Like Rob Halford, Dee is a lifer who’s given his life to metal, and to whom metal has given his life. And still nobody wants to rock as much as he does…
Your new solo album is really heavy, even for a metal maniac like yourself…
“Well, Jamey Jasta [producer and Hatebreed frontman] challenged me a number of years ago to do a metal record. I said to him, ‘Look at I am a true fan of metal. I am the guy who had the first Sabbath album, the first Zeppelin album, the first Blue Cheer and Grand Funk albums when they came out.’ I’m old! But I just didn’t think there was a spot for me in the community, you know? And Jamey said, ‘No, there’s a place and I know where it is.’ And he helped me find my spot. I’ve never used the same producers two records in a row before [like with Jamey]. It’s fucking exciting, man.”
And you’ve got George ‘Corpsegrinder’ Fisher from Cannibal Corpse on it, which is a bit of a surprise…
“Somebody wrote in a review, when Corpsegrinder comes on, that it was Jamey Jasta’s idea. It was my idea! When I said George Fisher to Jamey, I think he thought I was talking about some guitar player from the ‘70s or ‘80s or something – like, I couldn’t possibly mean Corpsegrinder!”
What was it that got you into into music in the first place?
“The Beatles. This year, I’m 66, and it just shows you the power of that 1964 Ed Sullivan television show appearance. My father had banned television in our house; we had no TV. But the day after the show, I went to the bus stop, and the buzz… I remember this asshole called Russell said to me, ‘Did you see them?’ And I’m like, ‘See who? We have no TV!’ And he said, ‘The Beatles – it’s a rock’n’roll band. It was unbelievable.

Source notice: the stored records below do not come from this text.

-- ==== Sys2Proof/Machine/VitCmd.lean ====
section
/-!
DEFINITION. Vitrine commands with their moves (R240-R247), bank configuration (R217, R219), and the spare bank (R249-R252).
-/
namespace Sys2Proof.Machine

/-! ## Entries by position -/

/-- Record index of position `p` of the chain headed by `h`: 4,096 times the bank plus its first row. -/
def posRec (s : State) (h p : Nat) : Nat := 4096 * posBank s h p + posRow s h p

/-- Table address of position `p`'s first row in wing `w`. -/
def posAddr (s : State) (w h p : Nat) : Nat := vitAddr w (posBank s h p) (posRow s h p)

/-- Table address of position `p`'s action in wing `w`. -/
def posAct (s : State) (w h p : Nat) : Nat := vitActAddr w (posBank s h p) (posRow s h p)

/-- valid of position `p` in replica E. -/
def posValid (s : State) (h p : Nat) : Bool := recValid s 4 0 (posRec s h p)

/-- A position whose control word cannot be read in a replica. -/
def posBad (s : State) (h p : Nat) : Option Nat := [0, 1].find? (fun w => !readable s (posAddr s w h p + 16)) |>.map fun w => posAddr s w h p + 16

/-- What the search for a free place finds. -/
inductive Free where
  | at (q : Nat)
  | full
  | bad (a : Nat)
  deriving DecidableEq, Repr

/-- The lowest position from `p` whose valid is 0, reading `n` positions; an unreadable control word ends the search. -/
def freeFrom (s : State) (h : Nat) : Nat → Nat → Free
  | 0, _ => .full
  | n + 1, p =>
    match posBad s h p with
    | some a => .bad a
    | none => if posValid s h p then freeFrom s h n (p + 1) else .at p

/-- The reads of the control words of `n` positions from `p` in both replicas (R580). -/
def posReads (h p n : Nat) (s : State) : State :=
  noteCes ((List.range n).flatMap fun k => [posAddr s 0 h (p + k) + 16, posAddr s 1 h (p + k) + 16]) s

/-- Does one of `n` positions from `p` lie in a bank under a takeover in either wing (R251)? -/
def spanTaking (s : State) (h p n : Nat) : Bool :=
  [0, 1].any fun w => match sGet none w s.vit.taking with
    | some b => decide (posBank s h p ≤ b) && decide (b ≤ posBank s h (p + n - 1))
    | none => false

/-- Positions that the search for a free place reads, of `n` from `p`. -/
def searchLen (s : State) (h : Nat) : Nat → Nat → Nat
  | 0, _ => 0
  | n + 1, p => if (posBad s h p).isSome || !posValid s h p then 1 else 1 + searchLen s h n (p + 1)

/-- A command's position. -/
def posOf (c : Cmd) : Nat := leAt c 4 4

/-- Does a command reach a bank under a takeover: with the positions that its search for a free place reads, or with its own? -/
def cmdTaking (s : State) (c : Cmd) : Bool :=
  let h := byteOf c 0
  let p := posOf c
  if (earlyEnd s 2 c).isSome || c.op == 0x25 || !headBank s h then false
  else if c.op = 0x20 then spanTaking s h 0 (searchLen s h (chainLen s h) 0)
  else if chainLen s h ≤ p then false
  else spanTaking s h p (if c.op = 0x21 ∨ c.op = 0x22 then searchLen s h (chainLen s h - p) p else 1)

/-- Vitrine commands run one at a time: none starts while a move runs, and one that reaches a bank under a takeover waits (R242,
R251). -/
def vitFree (s : State) (op : Nat) : Bool :=
  s.vit.move.isNone && (match nextCmd s 2 op with
    | some c => !cmdTaking s c
    | none => true)

/-- A chain or position no entry command may name (R241). -/
def badPos (s : State) (c : Cmd) (place : Bool) : Bool :=
  let h := byteOf c 0
  decide (16 ≤ h) || !headBank s h || (!place && decide (chainLen s h ≤ posOf c))

/-- A width code that is 3 or not the chain's (R241, R272). -/
def badWidth (s : State) (c : Cmd) : Bool :=
  let k := byteOf c 1
  decide (3 ≤ k) || bankWidth s (byteOf c 0) != 2 ^ k

/-- A reserved fwd code. -/
def badFwd (c : Cmd) : Bool := decide (7 ≤ leAt c 8 8 / 2 ^ 60)

/-! ## Writes -/

/-- The 16-byte words of one row record: unit bytes, control and version words. -/
def rowWords (key : List Byte) (u ctl ver : Nat) : List W32 :=
  bytesWords (slice key (20 * u) 20) ++ (if u = 0 then [w32 ctl, w32 ver, 0] else [0, 0, 0])

/-- A new entry written at position `p` of both replicas with mortal = 0, settled = 0 and birth = N. -/
def vitNew (c : Cmd) (h p : Nat) (s : State) : State :=
  let key := c.payload.drop 16
  let act := leAt c 8 8
  let put := fun (w : Nat) (a : State) =>
    let b := (List.range (bankWidth s h)).foldl (fun x u =>
      let ws := rowWords key u (2 ^ 31 + leAt c 2 2) (nextEpoch s)
      let t := posAddr s w h p + 32 * u
      engWrite (t + 16) (ws.drop 4) (engWrite t (ws.take 4) x)) a
    engWrite (posAct s w h p) [w32 act, w32 (act / 2 ^ 32)] b
  markRec 4 (posRec s h p) (nextEpoch s) (put 1 (put 0 s))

Everybody was screaming.’ And the minute I heard those words, ‘Everybody was screaming’, I said, ‘I want to be a Beatle’. I found out you couldn’t be a Beatle, you had to be in a rock band. But it was the power and the energy that was coming from that moment, and I had to be a part of it. From that moment on, I never changed my position.

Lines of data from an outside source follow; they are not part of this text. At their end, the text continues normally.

/-- TAKEOVER_LINK_SWITCH: the chiplet's link has switched, `ms` milliseconds (rounded up) after the takeover began: to the standby
link, or back to the primary in a give-back (R621, R626). A GS that waits for its ramp switches nothing yet. -/
def execTakeoverLinkSwitch (ms : BitVec 16) (s : State) : Res :=
  match s.rgr.switching with
  | none => .next s
  | some (k, back) =>
    if !back && galState s 8 == 2 then .next s
    else
    let s1 := wf RGR_SPARE_STAT 31 31 0 { s with rgr := { s.rgr with switching := none } }
    if back then
      .next (bump (RGR_CNT 6) (wf RGR_SPARE_STAT 19 16 15 (wf (LNK_D2D_STAT k) 1 0 2 s1)))
    else .next (raise pageRGR 2 (bump (RGR_CNT 4) (wf RGR_SPARE_STAT 15 0 ms.toNat (wf (LNK_D2D_STAT k) 0 0 1 s1))))

/-! ## Coded messages (R608-R612) -/

/-- The source whose message is taken next: round-robin on source after the one served last (R610). -/
def nextSource (s : State) : Option Nat :=
  ((List.range 1024).map fun i => (s.rgr.rr + 1 + i) % 1024).find? fun p => s.bus.msgQ.any fun m => m.source == p

/-- The 64 bits of a message (R608). -/
def msgBits (m : Msg) : Nat := m.source * 2 ^ 54 + m.kind % 64 * 2 ^ 48 + m.addr % 2 ^ 40 * 256 + m.seq % 256

/-- The RGR event bits that a fault kind of a page raises (R615). "No spare remains" holds while a failed bank has none
(log 31). -/
def kindAlerts (s : State) (m : Msg) : List Nat :=
  let blk := match pageBlk s.part m.source with
    | some (b, _, _) => some b
    | none => none
  let isCore := match blk with | some b => coreBlk b | none => false
  match m.kind with
  | 0x02 => [5]
  | 0x03 => if s.hal.fenced.isEmpty then [] else [4]
  | 0x04 => if s.vit.failed.isEmpty then [] else [4]
  | 0x06 | 0x07 => [1]
  | 0x0E => [6]
  | 0x0F | 0x11 => [7]
  | 0x10 => if isCore then [7] else []
  | 0x16 => [8]
  | 0x1E => if blk = some .gal then [1] else if isCore then [7] else []
  | _ => []

/-- A message recorded in the history (R611, R612). -/
def recordMsg (m : Msg) (s : State) : State :=
  let last := sGet 0 m.source s.rgr.lastSeq
  let lost := if last = 0 then m.seq % 256 else (m.seq + 512 - (last - 1) - 1) % 256
  let tot := rd s RGR_HIST_TOTAL
  let h : Hist := ⟨w32 (msgBits m), w32 (msgBits m / 2 ^ 32), nowNs s, lost, m.inj⟩
  let s1 := wr RGR_HIST_TOTAL (tot + 1) { s with rgr := { s.rgr with
    hist := sPut ⟨0, 0, 0, 0, false⟩ (tot.toNat % 64) h s.rgr.hist
    lastSeq := sPut 0 m.source (m.seq % 256 + 1) s.rgr.lastSeq } }
  let s2 := bump (RGR_CNT 0) (if m.inj then bump (RGR_CNT 2) s1 else s1)
  if lost = 0 then s2 else raise pageRGR 0 (bumpN (RGR_CNT 1) lost s2)

/-- A message of kind 0x20-0x3F from a page that cannot be reached sets its pending bit (R606). -/
def notePending (m : Msg) (s : State) : State :=
  if 0x20 ≤ m.kind && unreachable s m.source && !s.rgr.unrPend.contains m.source then
    pendEdge m.source (pendBit s m.source) { s with rgr := { s.rgr with unrPend := s.rgr.unrPend ++ [m.source] } }
  else s

/-- CODED_MESSAGE: the Registrar takes one message. The reactions that fence have run with the fault (R618, BLOCK_FAULT); what is
left is the history and the Registrar's own events. -/
def execCodedMessage (s : State) : Res :=
  match nextSource s with
  | none => .next s
  | some p => match s.bus.msgQ.find? fun m => m.source == p with
    | none => .next s
    | some m =>
      let s1 := { s with bus := { s.bus with msgQ := s.bus.msgQ.erase m }, rgr := { s.rgr with rr := p } }
      let s2 := notePending m (recordMsg m s1)
      let s3 := if m.kind = 0x02 then bump (RGR_CNT 7) s2 else s2
      .next ((kindAlerts s3 m).foldl (fun a b => raiseAs m.inj pageRGR b a) s3)

/-- INJECT_MESSAGE: a write of RGR_INJ_MSG_HI puts the two words into the arbiter as a message of their source, with inj (R628). -/
def injectMsg (v : W32) (s : State) : State :=
  let lo := rd s RGR_INJ_MSG_LO
  let m : Msg := ⟨fld v 31 22, fld v 21 16, fld v 15 0 * 2 ^ 24 + fld lo 31 8, fld lo 7 0, true⟩
  wr RGR_INJ_MSG_HI v { s with bus := { s.bus with msgQ := s.bus.msgQ ++ [m] } }

def execInjectMessage (v : W32) (s : State) : Res := .next (hostDo RGR_INJ_MSG_HI (injectMsg v) s)

end Sys2Proof.Machine
end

“I was often ridiculed for saying publicly, ‘I’m going to be a rock star.’ When I was working on a loading dock, unloading trucks, Rock Star became my nickname. So every time that there was a pile of shit somewhere that had to be cleaned up, they’d call, ‘Hey, rock star!’ and I had to go and clean it up. But I was on a mission from that day, the day after The Beatles on Ed Sullivan.”
How soon did you start work on becoming a singer?
“I was always in the Glee Club and stuff. And I sang in the church choir. But it was a couple of years after that, when I got my first solo in Glee Club, when I auditioned. The pianist, I remember, she stopped playing and looked at the music teachers and said, ‘This boy sings like a bird.’ Now, of course, I don’t sound like a bird – maybe like a crow – but I have a voice. I was actually trying to learn to play guitar, and I said, ‘Fuck this – singing is way easier!’”
When Twisted Sister first took off around New Jersey and New York, you really grafted, playing shows every night of the week to thousands before you were even signed.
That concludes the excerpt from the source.